Automatic data life cycle: Data in the L3 regional disaggregated flash tier is typically held for a configured period of time to allow reuse across epochs in a training cycle. We support custom eviction policies, including TTL and LRU policies. The eviction policies are also capacity/quota aware.

We saw rapid adoption of this new data-loading paradigm as soon as production rollout started, and we continue to support both of the data-loading paradigms in production today.
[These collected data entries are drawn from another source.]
-- ==== Sys2Proof/Proofs/Memories.lean ====
section
/-! PROOFS. The memories: a canonical memory holds exactly its non-zero reads, so the reads determine it; where the two
stacks push and pop; and that no run writes the program store. -/

namespace Sys2Proof

/-- A canonical memory lists exactly the cells that do not read as 0. -/
theorem Memory.mem_iff_read {w size : Nat} {m : Memory w} (h : m.wf size = true) (a : Nat) (v : BitVec w) :
    (a, v) ∈ m ↔ m.read a = v ∧ v ≠ 0 := by
  rw [Memory.wf_iff] at h
  obtain ⟨hs, hm⟩ := h
  induction m with
  | nil => exact ⟨nofun, fun ⟨hv, hv0⟩ => absurd hv.symm hv0⟩
  | cons c m ih =>
    obtain ⟨k, x⟩ := c
    obtain ⟨hk, hs'⟩ := List.pairwise_cons.1 hs
    obtain ⟨⟨-, hx0⟩, hm'⟩ := List.forall_mem_cons.1 hm
    by_cases hka : k = a
    · subst hka
      have hnot : (k, v) ∉ m := fun hv => lt_irrefl k (hk _ hv)
      simp only [Memory.read, if_true, List.mem_cons, Prod.mk.injEq, true_and, hnot, or_false]
      exact ⟨fun hvx => ⟨hvx.symm, hvx ▸ hx0⟩, fun hxv => hxv.1.symm⟩
    · simp [Memory.read, hka, Ne.symm hka, ih hs' hm']

/-- Settles O28: two memories with the same reads list the same cells, and rising addresses leave only one order. -/
theorem canonicalMemoriesWithEqualReadsAreEqual : Obligations.CanonicalMemoriesWithEqualReadsAreEqual := by
  intro w size m m' h h' hread
  obtain ⟨hs, -⟩ := (Memory.wf_iff size m).1 h
  obtain ⟨hs', -⟩ := (Memory.wf_iff size m').1 h'
  refine List.Pairwise.eq_of_mem_iff (r := InvImage (· < ·) Prod.fst) hs hs' fun ⟨a, v⟩ => ?_
  rw [Memory.mem_iff_read h, Memory.mem_iff_read h', hread]

end Sys2Proof

namespace Sys2Proof.Machine

open Sys2Proof.Safety

/-- A stack pointer moves down by 1 modulo 256. -/
theorem stackPointer_sub_one (p : Byte) : ((p - 1).toNat : Int) = ((p.toNat : Int) - 1) % 256 := by
  have hsub : (p - 1).toNat = (255 + p.toNat) % 256 := BitVec.toNat_sub p 1
  omega

theorem peek_astack_pushAcc (v : Byte) (s : State) (a : Nat) :
    peek .astack (pushAcc v s) a = if a = s.accStackPointer.toNat then v.toNat else peek .astack s a := by
  simp only [peek, pushAcc_accStack, Memory.read_write, apply_ite BitVec.toNat]

theorem peek_dstack_pushAdr (v : Nat) (s : State) (a : Nat) :
    peek .dstack (pushAdr v s) a =
      if a = s.adrStackPointer.toNat then v % 2 ^ Config.adrStackEntryBits else peek .dstack s a := by
  simp only [peek, pushAdr_adrStack, Memory.read_write, apply_ite BitVec.toNat, BitVec.toNat_ofNat]

/-- Settles O26: a push is one write at the pointer, the pointers are bytes, and what is left alone is left alone by
definition. -/
theorem stackAddressing : Obligations.StackAddressing := by
  refine ⟨fun s v => ?_, fun s v => ?_, rfl, rfl, rfl, rfl⟩
  · exact ⟨BitVec.toNat_add _ 1, peek_astack_pushAcc v s, stackPointer_sub_one _, rfl, rfl, rfl⟩
  · exact ⟨BitVec.toNat_add _ 1, peek_dstack_pushAdr v s, stackPointer_sub_one _, rfl, rfl, rfl⟩

theorem exec_programStore {i : Instr} {s t : State} (h : exec i s = .next t) : t.programStore = s.programStore := by
  obtain rfl := exec_next h
  exact Effect.apply_programStore _ s

/-- Nothing in a run writes the program store. -/
theorem reaches_programStore {s t : State} (h : Reaches s t) : t.programStore = s.programStore := by
  induction h with
  | start => rfl
  | step _ hs ih =>
    obtain ⟨-, -, -, he⟩ := step_next hs
    exact (exec_programStore he).trans ih
  | poll _ _ ih => exact ih
  | resume _ ih => exact ih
To illustrate the impact in numbers, Figure 5 shows roughly the ingestion times before and after the rollout across all workloads:

Figure 5: Ingestion times before and after the rollout.

In a world where new frontier models get released in weeks, this shift in the data-loading paradigm is a much-needed change to move even faster.

Key Takeaways

Modern AI workloads are data hungry, and storage plays an important role in both the computational cost and speed of innovation. Storage bottlenecks directly impact GPU utilization and computational cost, and in a world with geo-distributed GPUs, time spent on cross-region data ingestion directly impacts the speed of iteration in research. The BLOB-storage architecture at Meta was built to serve Meta’s family of apps, and we needed a step-function improvement in performance to serve AI workloads. This led to rethinking the entire architecture. By rebuilding the metadata subsystem and by adopting a tiered caching architecture with prefetching/on-demand hydration, we are able to meet the needs of today’s workloads effectively.